» Your objective: Copy each line of the records below that has "rcases" in it.

(Provided data begins)

-- ==== Sys2Proof/Laws/Rules.lean ====
section
/-! SUPPORT. Every command's rule from an engine state that meets the invariant: it succeeds in one that meets it, or takes an
error; no rule gets stuck (spec rules R10, R151, R273). -/

namespace Sys2Proof.Machine

/-- What a rule may answer. -/
def Sound (r : Result) : Prop :=
  (∃ e' items, r = .ok e' items ∧ e'.Inv ∧ e'.mode ≠ .error) ∨ ∃ c, r = .err c ∧ c ≠ .noError

/-- The reset engine state meets the invariant (R56). -/
theorem inv_reset : Engine.reset.Inv where
  loading _ := loading_reset
  built h := by rcases h with h | h | h <;> cases h
  failed h := by cases h
  cursor h := by cases h
  record := by simp [Engine.reset]
  clean _ := rfl
  packed := by decide
  queried := by decide

/-- An engine state outside MODE = ERROR that agrees with one that meets the invariant on the table, the tree and the error
record. -/
theorem Engine.Inv.of_built {e e' : Engine} (h : e.Inv) (hb : Built e) (hm : e'.mode = .built ∨ e'.mode = .enc ∨ e'.mode = .dec)
    (he : e.mode ≠ .error) (h1 : e'.node = e.node) (h2 : e'.pl = e.pl) (h3 : e'.root = e.root)
    (h4 : e'.present = e.present) (h5 : e'.nsym = e.nsym) (h6 : e'.code = e.code) (h7 : e'.errCode = e.errCode)
    (h8 : e'.errCmd = e.errCmd) (hp : e'.acc.toNat < 2 ^ e'.accCnt.toNat) (hc : e'.mode = .dec → CursorOk e')
    (hq : e'.qbits.toNat < 2 ^ e'.qlen.toNat ∧ e'.qlen.toNat ≤ maxCodeLen) : e'.Inv where
  loading hl := by rw [hl] at hm; rcases hm with h | h | h <;> cases h
  built _ := hb.of_eq h1 h2 h3 h4 h5 h6
  failed hl := by rw [hl] at hm; rcases hm with h | h | h <;> cases h
  cursor := hc
  record := by
    have hno : e.errCode = .noError := by
      by_contra hn; exact he (h.record.mpr hn)
    rw [h7, hno]
    constructor
    · intro hl; rw [hl] at hm; rcases hm with h | h | h <;> cases h
    · intro hn; exact absurd rfl hn
  clean hn := by rw [h8]; exact h.clean (by rw [← h7]; exact hn)
  packed := hp
  queried := hq

theorem sound_nop {e : Engine} (h : e.Inv) (hm : e.mode ≠ .error) : Sound (ruleNop e) := .inl ⟨e, [], rfl, h, hm⟩

theorem sound_clear (e : Engine) : Sound (ruleClear e) := .inl ⟨_, _, rfl, inv_reset, by decide⟩

theorem sound_loadSym {e : Engine} (h : e.Inv) (hm : e.mode = .load) (s : Byte) (f : Quad) : Sound (ruleLoadSym e s f) := by
  cases hs : e.has s with
  | true => exact .inr ⟨.dupSymbol, by simp [ruleLoadSym, hs], by decide⟩
  | false =>
    obtain ⟨k, _, hr, hl⟩ := ruleLoadSym_spec (h.loading hm) s f hs
    refine .inl ⟨_, _, hr, ?_, by show e.mode ≠ _; rw [hm]; decide⟩
    exact
      { loading := fun _ => hl
        built := fun h' => by
          have h'' : e.mode = .built ∨ e.mode = .enc ∨ e.mode = .dec := h'
          rw [hm] at h''; rcases h'' with h | h | h <;> cases h
        failed := fun h' => by
          have h'' : e.mode = .error := h'
          rw [hm] at h''; cases h''
        cursor := fun h' => by
          have h'' : e.mode = .dec := h'
          rw [hm] at h''; cases h''
        record := h.record
        clean := h.clean
        packed := h.packed
        queried := h.queried }

theorem sound_build {e : Engine} (h : e.Inv) (hm : e.mode = .load) : Sound (ruleBuild e) := by
  obtain ⟨nodes, root, t, hr, hb, _⟩ := ruleBuild_spec (h.loading hm)
  have hno : e.errCode = .noError := by
    by_contra hn
    have := h.record.mpr hn
    rw [hm] at this; cases this
  refine .inl ⟨_, _, hr, ?_, by intro h'; cases h'⟩
  exact
    { loading := by intro h'; cases h'
      built := fun _ => hb
      failed := by intro h'; cases h'
      cursor := by intro h'; cases h'
      record := Iff.intro (by intro h'; cases h') (fun hn => absurd hno hn)
      clean := h.clean
      packed := h.packed
      queried := h.queried }

theorem sound_queryCode {e : Engine} (h : e.Inv) (hm : e.mode = .built ∨ e.mode = .enc ∨ e.mode = .dec) (s : Byte) :
    Sound (ruleQueryCode e s) := by
  have hne : e.mode ≠ .error := by rcases hm with h | h | h <;> rw [h] <;> decide
  have hhigh := (h.built hm).high s
  have h8 : ((codeAt e.code s).len.setWidth 9).toNat = (codeAt e.code s).len.toNat := by
    rw [BitVec.toNat_setWidth]
    have := (codeAt e.code s).len.isLt
    omega
  refine .inl ⟨_, _, rfl, h.of_built (h.built hm) hm hne rfl rfl rfl rfl rfl rfl rfl rfl h.packed ?_ ?_, hne⟩
  · intro hd
    obtain ⟨h1, h2, h3⟩ := h.cursor hd
    exact ⟨h1, h2, h3⟩
  · show ((codeAt e.code s).bits.setWidth 256).toNat < 2 ^ ((codeAt e.code s).len.setWidth 9).toNat ∧
      ((codeAt e.code s).len.setWidth 9).toNat ≤ 255
    rw [h8]
    refine ⟨?_, by have := (codeAt e.code s).len.isLt; omega⟩
    rw [BitVec.toNat_setWidth]
    exact Nat.lt_of_le_of_lt (Nat.mod_le _ _) hhigh

theorem sound_encStart {e : Engine} (h : e.Inv) (hm : e.mode = .built) : Sound (ruleEncStart e) :=
  .inl ⟨_, _, rfl, h.of_built (h.built (.inl hm)) (.inr (.inl rfl)) (by rw [hm]; decide) rfl rfl rfl rfl rfl rfl rfl rfl
    (by show (0 : Byte).toNat < 2 ^ (0 : BitVec 3).toNat; decide) (by intro h'; cases h') h.queried, by intro h'; cases h'⟩

theorem sound_encSym {e : Engine} (h : e.Inv) (hm : e.mode = .enc) (s : Byte) : Sound (ruleEncSym e s) := by
  by_cases hv : (codeAt e.code s).valid
  · by_cases hc : e.count = BitVec.allOnes 64
    · exact .inr ⟨.countOverflow, by simp only [ruleEncSym, hv, if_true, if_pos hc], by decide⟩
    · have hf := packBits_frame (codeAt e.code s).path e
      have hp := (packBits_spec (codeAt e.code s).path e h.packed).2
      refine .inl ⟨{ (packBits e (codeAt e.code s).path).1 with count := e.count + 1 },
        runsOf (packBits e (codeAt e.code s).path).2, by simp only [ruleEncSym, hv, if_true, if_neg hc], ?_, ?_⟩
      · rw [hf]
        exact h.of_built (h.built (.inr (.inl hm))) (.inr (.inl hm)) (by rw [hm]; decide) rfl rfl rfl rfl rfl rfl rfl rfl
          hp (fun h' => by have h'' : e.mode = .dec := h'; rw [hm] at h''; cases h'') h.queried
      · rw [hf]
        show e.mode ≠ _
        rw [hm]; decide
  · exact .inr ⟨.symAbsent, by simp only [ruleEncSym, hv, Bool.false_eq_true, if_false], by decide⟩

theorem sound_encFlush {e : Engine} (h : e.Inv) (hm : e.mode = .enc) : Sound (ruleEncFlush e) :=
  .inl ⟨_, _, rfl, h.of_built (h.built (.inr (.inl hm))) (.inl rfl) (by rw [hm]; decide) rfl rfl rfl rfl rfl rfl rfl rfl
    (by show (0 : Byte).toNat < 2 ^ (0 : BitVec 3).toNat; decide) (by intro h'; cases h') h.queried, by intro h'; cases h'⟩

theorem sound_decStart {e : Engine} (h : e.Inv) (hm : e.mode = .built) (t : Quad) : Sound (ruleDecStart e t) := by
  have hb := h.built (.inl hm)
  have hne : e.mode ≠ .error := by rw [hm]; decide
  by_cases h0 : e.nsym = 0 ∧ t ≠ 0
  · exact .inr ⟨.formatEmpty, by simp only [ruleDecStart, if_pos h0], by decide⟩
  · by_cases h1 : e.nsym = 1
    · have hne0 : e.nsym ≠ 0 := by rw [h1]; decide
      obtain ⟨r, hr, _⟩ := hb.rooted hne0
      refine .inl ⟨{ e with total := t, count := t, pos := some r, mode := .dec }, _,
        by simp only [ruleDecStart, if_neg h0, if_pos h1, hr]; rfl, ?_, by intro h'; cases h'⟩
      exact h.of_built hb (.inr (.inr rfl)) hne rfl rfl rfl rfl rfl rfl rfl rfl h.packed
        (fun _ => ⟨Nat.le_refl _, fun hne => absurd rfl hne, fun _ => hr.symm⟩) h.queried
    · refine .inl ⟨{ e with total := t, count := 0, pos := e.root, mode := .dec }, _,
        by simp only [ruleDecStart, if_neg h0, if_neg h1]; rfl, ?_, by intro h'; cases h'⟩
      refine h.of_built hb (.inr (.inr rfl)) hne rfl rfl rfl rfl rfl rfl rfl rfl h.packed (fun _ => ⟨?_, fun hne => ?_, fun _ => rfl⟩) h.queried
      · exact Nat.zero_le _
      · have hn0 : e.nsym ≠ 0 := fun hz => h0 ⟨hz, fun ht => hne (by show (0 : Quad) = t; exact ht.symm)⟩
        have hn0' : e.nsym.toNat ≠ 0 := fun hz => hn0 (BitVec.eq_of_toNat_eq hz)
        have hn1' : e.nsym.toNat ≠ 1 := fun hz => h1 (BitVec.eq_of_toNat_eq hz)
        have h2 : 2 ≤ e.nsym.toNat := by omega
        obtain ⟨r, hr, hri⟩ := hb.root_internal h2
        exact ⟨h2, r, hr, hri⟩

theorem sound_decByte {e : Engine} (h : e.Inv) (hm : e.mode = .dec) (v : Byte) : Sound (ruleDecByte e v) := by
  have hb := h.built (.inr (.inr hm))
  obtain ⟨c, q, l, hw, hc, _⟩ := walkBits_keeps (byteBits v) hb (h.cursor hm)
  have hne : e.mode ≠ .error := by rw [hm]; decide
  exact .inl ⟨{ e with count := c, pos := q }, _, by simp only [ruleDecByte, hw]; rfl,
    h.of_built hb (.inr (.inr hm)) hne rfl rfl rfl rfl rfl rfl rfl rfl h.packed (fun _ => hc) h.queried, hne⟩

theorem sound_decEnd {e : Engine} (h : e.Inv) (hm : e.mode = .dec) : Sound (ruleDecEnd e) := by
  by_cases hc : e.count.toNat < e.total.toNat
  · exact .inr ⟨.truncated, by simp only [ruleDecEnd, if_pos hc], by decide⟩
  · exact .inl ⟨{ e with mode := .built }, _, by simp only [ruleDecEnd, if_neg hc]; rfl,
      h.of_built (h.built (.inr (.inr hm))) (.inl rfl) (by rw [hm]; decide) rfl rfl rfl rfl rfl rfl rfl rfl h.packed
        (by intro h'; cases h') h.queried, by intro h'; cases h'⟩

/-- Every command from a state that meets the invariant (R151). -/
theorem execCommand_sound {e : Engine} (h : e.Inv) (i : Instr) (a : Quad) : Sound (execCommand e i a) := by
  by_cases hl : legalIn i e.mode = true
  · simp only [execCommand, if_pos hl]
    cases i with
    | nop => exact sound_nop h (by simpa [legalIn] using hl)
    | clear => exact sound_clear e
    | loadSym s => exact sound_loadSym h (by simpa [legalIn] using hl) s a
    | build => exact sound_build h (by simpa [legalIn] using hl)
    | queryCode s => exact sound_queryCode h (by simpa [legalIn, or_assoc] using hl) s
    | encStart => exact sound_encStart h (by simpa [legalIn] using hl)
    | encSym s => exact sound_encSym h (by simpa [legalIn] using hl) s
    | encFlush => exact sound_encFlush h (by simpa [legalIn] using hl)
    | decStart => exact sound_decStart h (by simpa [legalIn] using hl) a
    | decByte v => exact sound_decByte h (by simpa [legalIn] using hl) v
    | decEnd => exact sound_decEnd h (by simpa [legalIn] using hl)
  · exact .inr ⟨.badState, by simp only [execCommand, if_neg hl], by decide⟩

/-- Error entry keeps the invariant: the table and the tree stay as they were (R272). -/
theorem errorEntry_inv {e : Engine} (h : e.Inv) (c : ErrCode) (w : Word) (hc : c ≠ .noError) :
    ({ e with errCode := c, errCmd := w, mode := .error } : Engine).Inv where
  loading h' := by cases h'
  built h' := by rcases h' with h | h | h <;> cases h
  failed _ := by
    cases hm : e.mode with
    | load => exact .inl ((h.loading hm).of_eq rfl rfl rfl rfl rfl rfl)
    | built => exact .inr ((h.built (.inl hm)).of_eq rfl rfl rfl rfl rfl rfl)
    | enc => exact .inr ((h.built (.inr (.inl hm))).of_eq rfl rfl rfl rfl rfl rfl)
    | dec => exact .inr ((h.built (.inr (.inr hm))).of_eq rfl rfl rfl rfl rfl rfl)
    | error =>
      rcases h.failed hm with h | h
      · exact .inl (h.of_eq rfl rfl rfl rfl rfl rfl)
      · exact .inr (h.of_eq rfl rfl rfl rfl rfl rfl)
  cursor h' := by cases h'
  record := Iff.intro (fun _ => hc) (fun _ => rfl)
  clean h' := absurd h' hc
  packed := h.packed
  queried := h.queried

/-- exec is E-EXEC's treatment of the pure Exec (R148, R151). -/
theorem exec_eq (i : Instr) (s : State) :
    exec i s = settle (latched i s) (execCommand s.engine i (latched i s).operand) s := by
  cases i <;>
  · simp only [exec, execNop, execClear, execLoadSym, execBuild, execQueryCode, execEncStart, execEncSym, execEncFlush,
      execDecStart, execDecByte, execDecEnd, runCommand, execCommand, ruleOf]
    split <;> rfl

/-- A sequence of commands that all succeed keeps the invariant (R91, R151). -/
theorem runPass_inv (cs : List Issued) :
    ∀ {e e' : Engine} {l : List Byte}, e.Inv → runPass e cs = some (e', l) → e'.Inv := by
  induction cs with
  | nil =>
    intro e e' l h hr
    simp only [runPass, Option.some.injEq, Prod.mk.injEq] at hr
    exact hr.1 ▸ h
  | cons c rest ih =>
    intro e e' l h hr
    rcases execCommand_sound h c.instr c.operand with ⟨e1, items, hx, h1, _⟩ | ⟨code, hx, _⟩
    · cases hp : runPass e1 rest with
      | none => simp [runPass, hx, hp] at hr
      | some p =>
        simp only [runPass, hx, hp, Option.some.injEq, Prod.mk.injEq] at hr
        exact hr.1 ▸ ih h1 (l := p.2) hp
    · simp [runPass, hx] at hr

end Sys2Proof.Machine
end

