/-- The accumulator's bits, padded, are those of the byte it is emitted as: its high bits are 0 (R203, R204). -/
theorem byteBits_acc {e : Engine} (h : e.acc.toNat < 2 ^ e.accCnt.toNat) :
    byteBits e.acc = accBits e ++ List.replicate (8 - e.accCnt.toNat) false := by
  have hlt : e.accCnt.toNat < 8 := e.accCnt.isLt
  refine List.ext_getElem (by simp; omega) fun i hi _ => ?_
  by_cases hlow : i < e.accCnt.toNat
  · rw [List.getElem_append_left (by simpa using hlow)]
    simp [byteBits, accBits]
  · rw [List.getElem_append_right (by simpa using hlow)]
    simp [byteBits, high_of_lt_two_pow e.acc _ i h (Nat.not_lt.mp hlow)]

/-- As many whole bytes come out as the bits before and after allow (R202). -/
theorem packBits_length (bs : List Bool) {e : Engine} (h : e.acc.toNat < 2 ^ e.accCnt.toNat) :
    (packBits e bs).2.length = (e.accCnt.toNat + bs.length) / 8 := by
  have hlen := congrArg List.length (packBits_spec bs e h).1
  have hlt : (packBits e bs).1.accCnt.toNat < 8 := (packBits e bs).1.accCnt.isLt
  rw [List.length_append, List.length_append, accBits_length, accBits_length, length_flatMap_byteBits] at hlen
  omega

/-- The engine state in a pass: of e, with the accumulator and COUNT given (R45, R47). -/
def inPass (e : Engine) (acc : Byte) (accCnt : BitVec 3) (count : Quad) : Engine :=
  { e with acc := acc, accCnt := accCnt, count := count }

/-- The rule of ENC_SYM where it succeeds (R202). -/
theorem ruleEncSym_ok {e : Engine} {s : Byte} (hv : (codeAt e.code s).valid = true) (hc : e.count ≠ BitVec.allOnes 64) :
    ruleEncSym e s = .ok
      (inPass e (packBits e (codeAt e.code s).path).1.acc (packBits e (codeAt e.code s).path).1.accCnt (e.count + 1))
      (runsOf (packBits e (codeAt e.code s).path).2) := by
  simp only [ruleEncSym, hv, if_true, if_neg hc]
  rw [packBits_frame]
  rfl

/-! ## A pass (R205) -/

theorem codeStream_cons (e : Engine) (b : Byte) (bytes : List Byte) :
    codeStream e (b :: bytes) = (codeAt e.code b).path ++ codeStream e bytes := rfl

/-- COUNT goes up by one where it does not wrap (R202). -/
theorem toNat_count_succ {c : Quad} {n : Nat} (h : c.toNat + (n + 1) < 2 ^ 64) : (c + 1).toNat = c.toNat + 1 := by
  rw [BitVec.toNat_add]
  exact Nat.mod_eq_of_lt (by show c.toNat + 1 < 2 ^ 64; omega)

theorem count_add_succ (c : Quad) (n : Nat) : c + 1 + BitVec.ofNat 64 n = c + BitVec.ofNat 64 (n + 1) := by
  rw [BitVec.add_assoc, BitVec.ofNat_add, BitVec.add_comm 1]
  rfl

/-- Consecutive ENC_SYM commands: the codes go after the bits in the accumulator and come out of it in order (R205). -/
theorem runPass_encSyms (bytes : List Byte) : ∀ {e : Engine}, e.mode = .enc → e.acc.toNat < 2 ^ e.accCnt.toNat →
    (∀ b ∈ bytes, (codeAt e.code b).valid = true) → e.count.toNat + bytes.length < 2 ^ 64 →
    ∃ acc accCnt l,
      runPass e (bytes.map fun b => plain (.encSym b)) =
        some (inPass e acc accCnt (e.count + BitVec.ofNat 64 bytes.length), l) ∧
      accBits e ++ codeStream e bytes = l.flatMap byteBits ++ accBits (inPass e acc accCnt 0) ∧
      acc.toNat < 2 ^ accCnt.toNat := by
  induction bytes with
  | nil =>
    intro e _ hacc _ _
    refine ⟨e.acc, e.accCnt, [], ?_, List.append_nil _, hacc⟩
    simp [runPass, inPass]
  | cons b bytes ih =>
    intro e hm hacc hv hlen
    rw [List.length_cons] at hlen
    have hcount : e.count ≠ BitVec.allOnes 64 := fun h => by
      rw [h, BitVec.toNat_allOnes] at hlen
      omega
    obtain ⟨hbits, hacc'⟩ := packBits_spec (codeAt e.code b).path e hacc
    have hrule := ruleEncSym_ok (hv b List.mem_cons_self) hcount
    obtain ⟨acc, accCnt, l, hrun, hstream, hclean⟩ := ih
      (e := inPass e (packBits e (codeAt e.code b).path).1.acc (packBits e (codeAt e.code b).path).1.accCnt (e.count + 1))
      hm hacc' (fun x hx => hv x (List.mem_cons_of_mem b hx))
      (by show (e.count + 1).toNat + bytes.length < 2 ^ 64; rw [toNat_count_succ hlen]; omega)
    refine ⟨acc, accCnt, (packBits e (codeAt e.code b).path).2 ++ l, ?_, ?_, hclean⟩
    · rw [List.map_cons, runPass_cons (c := plain (.encSym b)) (by simp [plain, legalIn, hm]) hrule, hrun, List.length_cons,
        ← count_add_succ, itemsOf_runsOf]
      rfl
    · rw [codeStream_cons, ← List.append_assoc, hbits, List.append_assoc, List.flatMap_append, List.append_assoc]
      exact congrArg _ hstream

/-- ENC_FLUSH emits the accumulator's bits, padded with fewer than eight zeros, or nothing where there is none (R203). -/
theorem flush_bits {e : Engine} (h : e.acc.toNat < 2 ^ e.accCnt.toNat) :
    ∃ k, k < 8 ∧
      (itemsOf (if e.accCnt = 0 then [] else [⟨e.acc, 1⟩])).flatMap byteBits = accBits e ++ List.replicate k false := by
  by_cases h0 : e.accCnt = 0
  · exact ⟨0, by decide, by simp [h0, accBits]⟩
  · have hpos : e.accCnt.toNat ≠ 0 := fun hn => h0 (BitVec.eq_of_toNat_eq hn)
    refine ⟨8 - e.accCnt.toNat, by omega, ?_⟩
    rw [if_neg h0, itemsOf_run, ← byteBits_acc h]
    simp

/-- A whole pass from MODE = BUILT: the stream's bits are those of the codes, padded with fewer than eight zeros (R205). -/
theorem runPass_encodePass {e : Engine} {bytes : List Byte} (hm : e.mode = .built)
    (hv : ∀ b ∈ bytes, (codeAt e.code b).valid = true) (hlen : bytes.length < 2 ^ 64) :
    ∃ stream k, runPass e (encodePass bytes) =
        some ({ e with acc := 0, accCnt := 0, count := BitVec.ofNat 64 bytes.length, mode := .built }, stream) ∧
      stream.flatMap byteBits = codeStream e bytes ++ List.replicate k false ∧ k < 8 := by
  obtain ⟨acc, accCnt, l, hrun, hbits, hclean⟩ :=
    runPass_encSyms bytes (e := { e with acc := 0, accCnt := 0, count := 0, mode := .enc }) rfl Nat.one_pos hv
      (by simpa using hlen)
  obtain ⟨k, hk, hflush⟩ := flush_bits (e := inPass e acc accCnt 0) hclean
  refine ⟨l ++ itemsOf (if accCnt = 0 then [] else [⟨acc, 1⟩]), k, ?_, ?_, hk⟩
  · rw [encodePass, List.cons_append, runPass_cons (c := plain .encStart) (by simp [plain, legalIn, hm]) rfl,
      runPass_append hrun (runPass_cons (c := plain .encFlush) (cs := []) rfl rfl)]
    simp [inPass]
  · rw [List.flatMap_append]
    have hflush' : (itemsOf (if accCnt = 0 then [] else [⟨acc, 1⟩])).flatMap byteBits = _ := hflush
    have hbits' : codeStream e bytes = l.flatMap byteBits ++ accBits (inPass e acc accCnt 0) := hbits
    rw [hflush', hbits', List.append_assoc]

/-! ## The bits of a stream -/

/-- Bit i of byte j stands at 8j + i of the stream's bits (R205). -/
theorem getD_flatMap_byteBits (l : List Byte) {i : Nat} (hi : i < 8) :
    ∀ j : Nat, (l.flatMap byteBits).getD (8 * j + i) false = (l.getD j 0).getLsbD i := by
  induction l with
  | nil => simp
  | cons b l ih =>
    intro j
    rw [List.flatMap_cons]
    cases j with
    | zero =>
      rw [List.getD_append _ _ _ _ (by simpa using hi)]
      simp [byteBits, hi]
    | succ j =>
      rw [List.getD_append_right _ _ _ _ (by simp; omega), byteBits_length, show 8 * (j + 1) + i - 8 = 8 * j + i by omega, ih]
      rfl

theorem getD_append_replicate_false (l : List Bool) (k i : Nat) :
    (l ++ List.replicate k false).getD i false = l.getD i false := by
  rcases Nat.lt_or_ge i l.length with hi | hi
  · rw [List.getD_append _ _ _ _ hi]
  · rw [List.getD_append_right _ _ _ _ hi, List.getD_eq_default _ _ hi]
    simp

end Sys2Proof.Machine

namespace Sys2Proof.Proofs

open Sys2Proof.Machine

/-- Settles O26, by the law `packBits_spec` about a sequence of PackBit. -/
theorem encSymAppendsTheCode : Obligations.EncSymAppendsTheCode := by
  intro s sym hm hacc hv hc
  obtain ⟨hbits, hclean⟩ := packBits_spec (codeAt s.engine.code sym).path s.engine hacc
  have hlen := packBits_length (codeAt s.engine.code sym).path hacc
  rw [path_length] at hlen
  refine ⟨_, _, _, exec_of_ok (by simp [legalIn, hm]) (ruleEncSym_ok hv hc), ?_, hclean, ?_, ?_⟩
  · rw [itemsOf_runsOf, hbits]
    rfl
  · rw [itemsOf_runsOf, hlen]
  · rw [itemsOf_runsOf, hlen]
    have := s.engine.accCnt.isLt
    have := (codeAt s.engine.code sym).len.isLt
    omega

/-- Settles O29: the stream's bits are the codes and fewer than eight zeros, which gives its length and each of its bits. -/
theorem packedStreamOfAPass : Obligations.PackedStreamOfAPass := by
  intro e bytes hm hv hlen
  obtain ⟨stream, k, hrun, hbits, hk⟩ := runPass_encodePass hm hv hlen
  refine ⟨stream, hrun, ?_, fun j i _ hi => ?_⟩
  · have hcount := congrArg List.length hbits
    rw [length_flatMap_byteBits, List.length_append, List.length_replicate] at hcount
    omega
  · rw [← getD_flatMap_byteBits stream hi, hbits, getD_append_replicate_false]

(Provided data ends)

» Solution to this exercise:
  built h := by rcases h with h | h | h <;> cases h
  loading hl := by rw [hl] at hm; rcases hm with h | h | h <;> cases h
  failed hl := by rw [hl] at hm; rcases hm with h | h | h <;> cases h
    · intro hl; rw [hl] at hm; rcases hm with h | h | h <;> cases h
          rw [hm] at h''; rcases h'' with h | h | h <;> cases h
  have hne : e.mode ≠ .error := by rcases hm with h | h | h <;> rw [h] <;> decide
  built h' := by rcases h' with h | h | h <;> cases h
      rcases h.failed hm with h | h
    rcases execCommand_sound h c.instr c.operand with ⟨e1, items, hx, h1, _⟩ | ⟨code, hx, _⟩
  rcases Nat.lt_or_ge i l.length with hi | hi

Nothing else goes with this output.